It’s a bit more difficult to get to class this year. The hallways of Southwest are finally full.

Since the school’s first year the student population has rapidly expanded, and now the school has a little over 1,000 students. Southwest is still small, by normal public school standards, but the school is starting to catch up.

The amount of students at the school has certainly grown since year one. The school ended the first official year with 786 students, and currently has 1,074 students enrolled. The hallways being crowded is certainly something new for the seniors, who will be the first graduating class to go all four years at the school.

The amount of students in the hallway has noticeably grown

“The hallways are definitely more crowded,” senior Rachel Kirby said. “It makes it harder to get around the school, but it’s so exciting to see the school getting more students.”

In 2010, 786 students were enrolled at the school. Many of those students who had transferred from their old schools returned soon after becoming Timberwolves.

“It was kind of sad seeing so many people switch back to their old high schools,” Kirby said. “I think the community of people we have at Southwest is something the other schools didn’t have.”

Even after losing so many students to transfers, Southwest is starting to make a comeback numerically.
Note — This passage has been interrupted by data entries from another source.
-- ==== Sys2Proof/Decode.lean ====
section
/-! DEFINITION. Reading request frames (R186, R192, R200, R203) and writing them, and the host's fixed name
`decodeTableWord`. Everything is structural recursion over lists of bits and bytes. -/

namespace Sys2Proof

/-! ### Bits on the wires (R184) -/

/-- The bits of a byte as they cross the port, most significant first (R184). -/
def byteBits (b : Byte) : List Bool :=
  [b.getLsbD 7, b.getLsbD 6, b.getLsbD 5, b.getLsbD 4, b.getLsbD 3, b.getLsbD 2, b.getLsbD 1, b.getLsbD 0]

/-- The bits of bytes in order. -/
def bitsOf : List Byte → List Bool
  | [] => []
  | b :: bs => byteBits b ++ bitsOf bs

/-- The number that bits spell, most significant first, after the number `acc`. -/
def bitsNat : Nat → List Bool → Nat
  | acc, [] => acc
  | acc, b :: bs => bitsNat (2 * acc + b.toNat) bs

/-- The complete bytes among the levels sampled at the rising edges of SCK: a byte is complete at its eighth bit, and the bits
of one left incomplete are ignored (R184). -/
def completeBytes : List Bool → List Byte
  | b7 :: b6 :: b5 :: b4 :: b3 :: b2 :: b1 :: b0 :: rest =>
    BitVec.ofNat 8 (bitsNat 0 [b7, b6, b5, b4, b3, b2, b1, b0]) :: completeBytes rest
  | _ => []

/-! ### Fields -/

/-- The number a little-endian field holds (R200). -/
def leNat : List Byte → Nat
  | [] => 0
  | b :: bs => b.toNat + 256 * leNat bs

/-- The `n` bytes of a little-endian field that holds `v`, two's complement when `v` is negative (R200, R201). -/
def leBytes : Nat → Int → List Byte
  | 0, _ => []
  | n + 1, v => BitVec.ofInt 8 v :: leBytes n (v / 256)

/-- The field of `n` bytes at offset `off`, as `w` bits. -/
def fieldAt (w n : Nat) (bs : List Byte) (off : Nat) : BitVec w :=
  BitVec.ofNat w (leNat ((bs.drop off).take n))

/-- One-byte, two-byte, three-byte, four-byte and six-byte fields. -/
def u8 (bs : List Byte) (off : Nat) : BitVec 8 := fieldAt 8 1 bs off
def u16 (bs : List Byte) (off : Nat) : BitVec 16 := fieldAt 16 2 bs off
def u24 (bs : List Byte) (off : Nat) : BitVec 24 := fieldAt 24 3 bs off
def u32 (bs : List Byte) (off : Nat) : BitVec 32 := fieldAt 32 4 bs off
def u48 (bs : List Byte) (off : Nat) : BitVec 48 := fieldAt 48 6 bs off

/-- Six four-byte fields, axis 0 first, from offset `off` (R203). -/
def u32s (bs : List Byte) (off : Nat) : Axes (BitVec 32) :=
  ⟨u32 bs off, u32 bs (off + 4), u32 bs (off + 8), u32 bs (off + 12), u32 bs (off + 16), u32 bs (off + 20)⟩

/-- The bytes of a bit vector as a field of `n` bytes. -/
def bytesOf {w : Nat} (n : Nat) (v : BitVec w) : List Byte := leBytes n v.toNat

/-! ### Request frames -/

/-- The parameter length L a request code requires, or nothing for a code that is no request's (R192, R203). -/
def requestLength (code : Nat) : Option Nat :=
  match code with
  | 0x00 => some 0
  | 0x01 => some 9
  | 0x02 => some 7
  | 0x03 => some 0
  | 0x04 => some 27
  | 0x05 => some 8
  | 0x06 => some 0
  | 0x07 => some 6
  | 0x10 => some 37
  | 0x11 => some 6
  | 0x12 => some 1
  | 0x13 => some 1
  | 0x20 => some 15
  | 0x21 => some 15
  | 0x22 => some 3
  | 0x23 => some 5
  | 0x24 => some 3
  | 0x25 => some 3
  | 0x30 => some 1
  | 0x31 => some 2
  | 0x32 => some 3
  | 0x3F => some 0
  | _ => none

/-- The request of a code other than FETCH's, its fields read from its parameter bytes at the offsets of R203. -/
def requestOf (code : Nat) (ps : List Byte) : Option Instr :=
  match code with
  | 0x01 => some (.configureAxis (u8 ps 0) (u8 ps 1) (u32 ps 2) (u8 ps 6) (u8 ps 7) (u8 ps 8))
  | 0x02 => some (.presetAxis (u8 ps 0) (u48 ps 1))
  | 0x03 => some .readAxes
  | 0x04 => some (.supplyMedium (u16 ps 0) (u8 ps 2) (u32s ps 3))
  | 0x05 => some (.setCommitPolicy (u8 ps 0) (u8 ps 1) (u8 ps 2) (u32 ps 3) (u8 ps 7))
  | 0x06 => some .forceCommit
  | 0x07 => some (.setTimer (u8 ps 0) (u16 ps 1) (u16 ps 3) (u8 ps 5))
  | 0x10 => some (.configurePoint (u8 ps 0) (u8 ps 1) (u32s ps 2) (u8 ps 26) (u16 ps 27) (u16 ps 29) (u16 ps 31)
      (u32 ps 33))
  | 0x11 => some (.startScan (u8 ps 0) (u16 ps 1) (u16 ps 3) (u8 ps 5))
  | 0x12 => some (.stopScan (u8 ps 0))
  | 0x13 => some (.acknowledgeHalt (u8 ps 0))
  | 0x20 => some (.loadEntry (u8 ps 0) (u16 ps 1) (u48 ps 3) (u32 ps 9) (u8 ps 13) (u8 ps 14))
  | 0x21 => some (.amendEntry (u8 ps 0) (u16 ps 1) (u48 ps 3) (u32 ps 9) (u8 ps 13) (u8 ps 14))
  | 0x22 => some (.clearEntry (u8 ps 0) (u16 ps 1))
  | 0x23 => some (.retireEntries (u8 ps 0) (u16 ps 1) (u16 ps 3))
  | 0x24 => some (.lookupEntry (u8 ps 0) (u16 ps 1))
  | 0x25 => some (.sweepEntries (u8 ps 0) (u16 ps 1))
  | 0x30 => some (.readStatus (u8 ps 0))
  | 0x31 => some (.takeNotices (u16 ps 0))
  | 0x32 => some (.setRoutes (u24 ps 0))
  | 0x3F => some .restart
  | _ => none

/-- What the port finds a transaction to be at the rise of CS_N, before it looks at the link state (R185, R186). -/
inductive FrameJudgement where
  /-- One byte or none: a status read, which carries no request (R185). -/
  | statusRead
  /-- An unknown code or a wrong L (R186 step 1). -/
  | malformed
  /-- Fewer than L parameter bytes (R186 step 2). -/
  | short
  /-- A whole frame, FETCH among them (R186 steps 3 to 5). -/
  | request (i : Instr)
  deriving DecidableEq, Repr

/-- Steps 1 to 3 of R186, on the levels of SDI in a transaction. What follows the L-th parameter byte is ignored (R184); a FETCH keeps
it, for how many rising edges of SCK it had (R191). -/
def judgeFrame (sdi : List Bool) : FrameJudgement :=
  match completeBytes sdi with
  | [] => .statusRead
  | [_] => .statusRead
  | code :: l :: rest =>
    match requestLength code.toNat with
    | none => .malformed
    | some n =>
      if l.toNat ≠ n then .malformed
      else if rest.length < n then .short
      else if code.toNat = 0 then .request (.fetch (.rise (sdi.drop 16)))
      else
        match requestOf code.toNat (rest.take n) with
        | some i => .request i
        | none => .malformed

/-- What SDI carries in the transaction of a request: code, L, parameters (R202, R203). The other commands are no requests and
have none. -/
def encodeFrame : Instr → Option (List Bool)
  | .fetch (.rise sdi) => some (bitsOf [0x00, 0] ++ sdi)
  | .fetch .fall => none
  | .fetch .lByte => none
  | .fetch (.runOn _) => none
  | .configureAxis axis fitted wavelength fold invert drop =>
    some (bitsOf (0x01 :: 9 :: bytesOf 1 axis ++ bytesOf 1 fitted ++ bytesOf 4 wavelength ++ bytesOf 1 fold
      ++ bytesOf 1 invert ++ bytesOf 1 drop))
  | .presetAxis axis value => some (bitsOf (0x02 :: 7 :: bytesOf 1 axis ++ bytesOf 6 value))
  | .readAxes => some (bitsOf [0x03, 0])
  | .supplyMedium generation mask w =>
    some (bitsOf (0x04 :: 27 :: bytesOf 2 generation ++ bytesOf 1 mask ++ bytesOf 4 w.a0 ++ bytesOf 4 w.a1 ++ bytesOf 4 w.a2
      ++ bytesOf 4 w.a3 ++ bytesOf 4 w.a4 ++ bytesOf 4 w.a5))
  | .setCommitPolicy hp panic stale guard hold =>
    some (bitsOf (0x05 :: 8 :: bytesOf 1 hp ++ bytesOf 1 panic ++ bytesOf 1 stale ++ bytesOf 4 guard ++ bytesOf 1 hold))
  | .forceCommit => some (bitsOf [0x06, 0])
  | .setTimer select period count enable =>
    some (bitsOf (0x07 :: 6 :: bytesOf 1 select ++ bytesOf 2 period ++ bytesOf 2 count ++ bytesOf 1 enable))
  | .configurePoint point enabled c mode tau width hyst lead =>
    some (bitsOf (0x10 :: 37 :: bytesOf 1 point ++ bytesOf 1 enabled ++ bytesOf 4 c.a0 ++ bytesOf 4 c.a1 ++ bytesOf 4 c.a2
      ++ bytesOf 4 c.a3 ++ bytesOf 4 c.a4 ++ bytesOf 4 c.a5 ++ bytesOf 1 mode ++ bytesOf 2 tau ++ bytesOf 2 width
      ++ bytesOf 2 hyst ++ bytesOf 4 lead))
  | .startScan point first last stride =>
    some (bitsOf (0x11 :: 6 :: bytesOf 1 point ++ bytesOf 2 first ++ bytesOf 2 last ++ bytesOf 1 stride))
  | .stopScan point => some (bitsOf (0x12 :: 1 :: bytesOf 1 point))
  | .acknowledgeHalt point => some (bitsOf (0x13 :: 1 :: bytesOf 1 point))
  | .loadEntry point key nominal halfWidth hold trigger =>
    some (bitsOf (0x20 :: 15 :: bytesOf 1 point ++ bytesOf 2 key ++ bytesOf 6 nominal ++ bytesOf 4 halfWidth
      ++ bytesOf 1 hold ++ bytesOf 1 trigger))
  | .amendEntry point key nominal halfWidth hold trigger =>
    some (bitsOf (0x21 :: 15 :: bytesOf 1 point ++ bytesOf 2 key ++ bytesOf 6 nominal ++ bytesOf 4 halfWidth
      ++ bytesOf 1 hold ++ bytesOf 1 trigger))
  | .clearEntry point key => some (bitsOf (0x22 :: 3 :: bytesOf 1 point ++ bytesOf 2 key))
  | .retireEntries point first last => some (bitsOf (0x23 :: 5 :: bytesOf 1 point ++ bytesOf 2 first ++ bytesOf 2 last))
  | .lookupEntry point key => some (bitsOf (0x24 :: 3 :: bytesOf 1 point ++ bytesOf 2 key))
  | .sweepEntries point start => some (bitsOf (0x25 :: 3 :: bytesOf 1 point ++ bytesOf 2 start))
  | .readStatus clear => some (bitsOf (0x30 :: 1 :: bytesOf 1 clear))
  | .takeNotices mask => some (bitsOf (0x31 :: 2 :: bytesOf 2 mask))
  | .setRoutes routes => some (bitsOf (0x32 :: 3 :: bytesOf 3 routes))
  | .restart => some (bitsOf [0x3F, 0])
  | .powerOnReset => none
  | .phaseSample _ _ _ => none
  | .strobeLeadingEdge _ => none
  | .strobeTrailingEdge _ _ => none
  | .strobeCompletion _ => none
  | .triggerPulseEnd _ => none
  | .millisecondTick => none
  | .expiry => none
  | .frameDiscarded _ => none
  | .loadEntryAccess => none
  | .amendEntryAccess => none
  | .clearEntryAccess => none
  | .retireStep => none
  | .lookupEntryAccess => none
  | .sweepStep => none
  | .restartAccess => none
  | .evaluatorAccess => none
  | .evaluatorAccessComplete => none
  | .executorAccessComplete => none

/-- The command a word spells by the bits of spec/opcode_table.json. No row of the table gives bits, so no word spells
a command (log 1). -/
def decodeTableWord (_nbits _w : Nat) : Option Instr := none

end Sys2Proof
end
Aubry Bend Middle School was built for the 2011-2012 school year and since has serviced Southwest as its main feeder middle school. The new freshmen class has the most students so far in Southwest’s short history as a high school.

With more students enrolling at Southwest comes the chances of student life being disrupted.

“Getting to school can be an issue sometimes,” sophomore Collin Webber said. “The four-way stop sign on Quivira is really bad.”

Between the times of 7:25 and 7:40, a traffic gridlock will most likely be present at  the intersection at Quivira Road and 175th Street. Most students come from the north, and trying to get to school can be problematic.

“The first week was terrible with traffic,” junior Marise Ibraham said. “I was late to school multiple times even though I left early.”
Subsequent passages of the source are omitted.